Apologia pro Marcel Lefebvre
Volume 3, Chapter LXI

Rastafarianism


"Rastafarianism A Valid Religious Experience"

The Daily Telegraph 19 January 1982

The Daily Telegraph of 19 January 1982 carried a report on a document published by the Catholic Commission for Racial justice.

The President of the Commission is Bishop Leo McCartie of Birmingham. This Commission has recommended that Catholics should allow their premises to be used by Rastafarians, who smoke cannabis as part of their religious ritual. This bizarre sect is spurned by the overwhelming majority of West Indians. Its members wear their hair in "dreadlocks" (it cannot be washed or cut). They wear woolly hats. They worship the late Emperor of Ethiopia. They believe that Jesus was black and have a great veneration for the late Duke of Gloucester.

At a news conference in London, Bishop McCartie explained that:

"For instance, Rastafarians often lack places to meet; and Christian churches could consider allowing Rastafarians use of their premises... While we accept that Rastafarianism is a valid religious experience and way of life, there are obviously things in it which are not acceptable at the moment in this country, because of the law," the Bishop said.

Bishop McCartie, in reply to another question, agreed that Rastafarians looked on cannabis smoking in their ritual as an equivalent to the Christian Communion Service.

The question of cannabis posed a dilemma, the Bishop said.

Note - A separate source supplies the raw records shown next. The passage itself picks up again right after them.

-- ==== Sys2Proof/Machine/DynOps.lean ====
section
/-!
DEFINITION. The dynamics unit: its jobs, control cycles, commands, resets and registers (R313 to R317, R322 to R332, R343,
12_dynamics.md).
-/

namespace Sys2Proof.Machine

def dynUnit : Nat := 0x8001

/-- What the order of the unit's operations may depend on: the model and the task set (R318). -/
def DynSt.key (d : Sys2Proof.Machine.DynSt) : List Nat :=
  ((d.model.map (·.image)).getD [] ++ d.taskImage).map BitVec.toNat

/-- The unit's state set, with JOBQ_FILL, MODEL_VALID, SOLVER and READY or BUSY. The phases of a solve are one: SOLVER shows FRONT until
it ends. -/
def State.setDyn (s : State) (d : DynSt) : State :=
  let s : State := { s with dyn := d }
  let s := (s.wr F.DYN_STATE_JOBQ_FILL (d.queue.length + d.paused.isSome.toNat)).wr F.DYN_STATE_MODEL_VALID d.model.isSome.toNat
  let s := s.wr F.DYN_STATE_SOLVER (if d.solve.isSome then 1 else if d.paused.isSome then 6 else 0)
  if s.serving dynUnit then s.setUstate dynUnit (if d.solve.isSome || d.paused.isSome then US.busy else US.ready) else s

/-! ### Jobs (R314, R316, R322, R330) -/

def djModel : Nat := 2
def djTasks : Nat := 3
def djCompute : Nat := 4

/-- The state COMPUTE reads: its size in FP64 values. -/
def DynModel.stateLen (m : Sys2Proof.Machine.DynModel) : Nat := m.nv + m.floating.toNat + 2 * m.nv

/-- Sizes of COMPUTE's results in bytes, by bit of byte 1. -/
def DynModel.outSizes (m : Sys2Proof.Machine.DynModel) (sel : Nat) : List (Nat × Nat) :=
  let nb := m.bodies.length
  ([(0, 96 * nb), (1, 48 * m.nv), (2, 8 * m.nv), (3, 8 * m.nv), (4, 8 * m.nv * m.nv)].filter (fun e => bit sel e.1))

/-- Where each selected result lies: its bit, its address and its size. -/
def outPlaces : Nat → List (Nat × Nat) → List (Nat × Nat × Nat)
  | _, [] => []
  | a, (b, n) :: r => (b, up64 a, n) :: outPlaces (up64 a + n) r

/-- The checks of R285 on a job's 64 bytes. -/
def State.dynCheckJob (s : State) (d : List Byte) : Nat :=
  let op := field d 0 1
  let a := field d 8 6
  if !s.on F.DYN_CTRL_ENABLE || (decide (op = djCompute) && s.dyn.model.isNone) then St.refused
  else if !(allZero (slice d 14 2) && aligned a 16 && allZero (slice d 3 5) && allZero (slice d 24 40)) then St.badArgument
  else if op = djModel then
    if !allZero (slice d 1 2 ++ slice d 16 8) then St.badArgument
    else
      let c := s.jobPlaced dynUnit (ext a 64) []
      if c ≠ St.ok then c
      else
        let h := s.bytes a 64
        if dynCounts h then s.jobPlaced dynUnit (ext a (dynImageSize h)) [] else St.ok
  else if op = djTasks then
    if !(allZero (slice d 1 1 ++ slice d 16 8) && decide (field d 2 1 ≤ 32)) then St.badArgument
    else s.jobPlaced dynUnit (ext a (64 * field d 2 1)) []
  else
    match s.dyn.model with
    | none => St.refused
    | some m =>
      if !(allZero (slice d 22 2) && aligned (field d 16 6) 16 && decide (field d 1 1 < 32) && decide (field d 2 1 < m.bodies.length)) then
        St.badArgument
      else s.jobPlaced dynUnit (ext a (8 * m.stateLen)) ((outPlaces (field d 16 6) (m.outSizes (field d 1 1))).flatMap (fun e => ext e.2.1 e.2.2))

/-- A SEND at the dynamics unit. -/
def State.dynArrive (s : State) (m : Msg) : State :=
  let op := field m.payload 0 1
  s.jobArrive dynUnit m (decide (2 ≤ op) && decide (op ≤ 4)) (decide (8 ≤ s.dyn.queue.length + s.dyn.paused.isSome.toNat))
    (s.dynCheckJob m.payload) (s.setDyn { s.dyn with queue := s.dyn.queue ++ [m] })

/-- A read of the unit: none where the answer is not OK; a poisoned one gives INTEGRITY. -/
def State.dynGet (s : State) (a len : Nat) : Nat × List Byte × State :=
  let (st, d, p, s) := s.busGet (s.masterOf dynUnit) a len
  (if st = St.ok ∧ p = true then St.integrity else st, d, s)

/-- DYN_SIZE and DYN_SIZE2. -/
def State.showSize (s : State) (z : QpSize) : State :=
  (((s.wr F.DYN_SIZE_N z.n).wr F.DYN_SIZE_M z.m).wr F.DYN_SIZE_W z.w).wr F.DYN_SIZE2_NNZ z.nnz

/-- LOAD_MODEL (R316): the next solve starts cold, and DYN_TIMES.MAX_CYCLES starts anew. -/
def State.dynLoadModel (s : State) (d : List Byte) : Nat × State :=
  let a := field d 8 6
  let (st, h, s) := s.dynGet a 64
  if st ≠ St.ok then (st, s)
  else if !dynCounts h then (St.badArgument, s)
  else
    let (st, b, s) := s.dynGet (a + 64) (dynImageSize h - 64)
    let img := h ++ b
    if st ≠ St.ok then (st, s)
    else if crc32c b ≠ field h 8 4 then (St.integrity, s)
    else if !dynModelOk img then (St.badArgument, s)
    else
      let m := dynModelOf img
      let z := qpSize m []
      if !z.ok then (St.badArgument, s)
      else
        let s := (s.setDyn { s.dyn with model := some m, tasks := [], taskImage := [], warm := none }).wr F.DYN_STATE_TASKS_VALID 0
        (St.ok, ((s.showSize z).wr F.DYN_SIZE2_MODEL_TAG m.tag).wr F.DYN_TIMES_MAX_CYCLES 0)
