/-- A queued trigger can start: no build, and no self-test, which queues triggers like one (R114, R396). -/
def State.voxIdle (s : State) : Bool :=
  s.vox.build.isNone && !s.vox.trig.isEmpty && s.serving 0x7000 && !s.voxConfigErr && decide (s.castle.rot.unit ≠ some 0x7000)

/-! ### Emission (R131, R134) -/

/-- Registers of the sources and layers after a frame. -/
def State.voxStatus (s : State) (f : VoxFrame) : State :=
  let s := (List.range 8).foldl (fun s l =>
    let (c, n, d) := f.srcs.getD l (0, 0, 0)
    ((s.wr (F.VOX_SRC_STATUS_COVERAGE l) c).wr (F.VOX_SRC_STATUS_POINTS_LAST l) n).wr (F.VOX_SRC_STATUS_DROPS_LAST l)
      (min d (2 ^ 24 - 1))) s
  (List.range 8).foldl (fun s i =>
    let (_, sites, pairs, o, r) := f.layers.getD i (false, 0, 0, false, false)
    ((s.wr (F.VOX_SC_STATUS_SITES_LAST i) sites).wr (F.VOX_SC_STATUS_PAIRS_LAST i) pairs).wr (F.VOX_SC_STATUS_OVERFLOW i) o.toNat
      |>.wr (F.VOX_SC_STATUS_REFUSED i) r.toNat) s

/-- A direct source keeps, after a frame, only the items after the end of its sweep (R134). -/
def State.voxDone (s : State) (f : VoxFrame) (l : Nat) : State :=
  let i := s.vsSlot l
  let tv := Machine.ts64 f.trig.stamp
  let keep := ((s.q i).items.filter (fun e => decide (e.off ∈ mget [] s.vox.held i) && decide (tv < Machine.ts64 e.stamp))).map (·.off)
  { s with vox := { s.vox with held := mset [] s.vox.held i keep } }.voxFree l

/-- The fallback's state after a frame: one that dropped enough starts it, any other frame uses it up (R122). -/
def State.voxFallback (s : State) (f : VoxFrame) : State :=
  let lim := s.rd F.VOX_CFG_FALLBACK_DROPS
  let v := s.vox
  if !f.pillar ∧ lim ≠ 0 ∧ lim ≤ f.full then
    { s with vox := { v with fallback := s.rd F.VOX_CFG_FALLBACK_FRAMES, fresh := true } }
  else { s with vox := { v with fallback := v.fallback - 1 } }

/-- A finished frame is emitted, or its sequence dropped (R131); the hash table is clear again (R119). -/
def State.emitFrame (s : State) : State :=
  match s.vox.build with
  | none => s
  | some f =>
    let seq := f.trig.seq
    let s1 := s.directs.foldl (fun s l => s.voxDone f l) (s.voxStatus f)
    let s2 := (if f.pillar then s1 else s1.zeroRange (s1.rd F.VOX_HASH_BASE_BASE) (2 ^ s1.hashLog * 256)).wr F.VOX_STATUS_LAST_SEQ seq
    if s2.voxSlots ≤ fwd (2 ^ 32) (s2.rd F.VOX_OUT_POS_OLDEST_SEQ) seq then
      let s3 := (s2.bump F.VOX_COUNTS_FRAME_DROPS).event 0x7000 0x4003 seq [1]
      s3.setVox { s3.vox with build := none, dropped := s3.vox.dropped ++ [seq] }
    else
      let flags := f.flags + 256 * (s2.vox.dropped.any (fun d => before d seq)).toNat
      let base := s2.voxSlotAddr seq
      let head := toBytes 16 f.trig.stamp.toNat ++ toBytes 4 seq ++ toBytes 4 flags ++ f.header
      let s3 := f.regions.foldl (fun s r => s.store (base + r.1) r.2) s2
      let s4 := (s3.store base head).voxFallback f
      let s5 := s4.setVox { s4.vox with
        build := none, dropped := s4.vox.dropped.filter (fun d => !before d seq), written := s4.vox.written + 1 }
      if s5.on F.VOX_OUT_CFG_NOTIFY_EN then
        s5.post 0x7000 (s5.rd F.VOX_OUT_CFG_NOTIFY_UNIT) 3 0x04 0 (toBytes 4 seq ++ toBytes 4 0 ++ toBytes 8 base)
      else s5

The Catholic Church did not condemn the smoking of cannabis as sinful as it did not condemn the use of alcohol or smoking cigarettes.

Note that the Bishop has no objection to Rastafarianism on the grounds that it is a false religion; the only problem is a conflict with the law as it now stands! I wonder whether, if it were pointed out to him that traditional Catholics often lack places to meet, he would consider allowing us to use Catholic premises? Somehow I doubt it. I doubt whether he would extend his tolerance to us, even if we stopped washing our hair and wore woolly hats.

In his last book, the French philosopher Jacques Maritain spoke scathingly of the many Catholics today who "kneel before the world." He was referring to their tendency to ape the attitudes and mouth the platitudes espoused by the contemporary Liberal establishment in the hope of appearing "relevant." The enthusiasm of so many American bishops for unilateral disarmament is a case in point. I am sure that Bishop McCartie imagined that his advocacy of the Rastafarian cause would bring many an approving headline and laudatory editorial in the secular media. I was encouraged to see that what comment there was in the secular media treated his statement in a derisory fashion.

It should also be noted that Catholic West Indians would find the statement of the English Bishops' Commission unspeakably offensive. Where they are concerned, the worst fate that can befall any of their children is to abandon the true Faith to join the Rastafarian cult.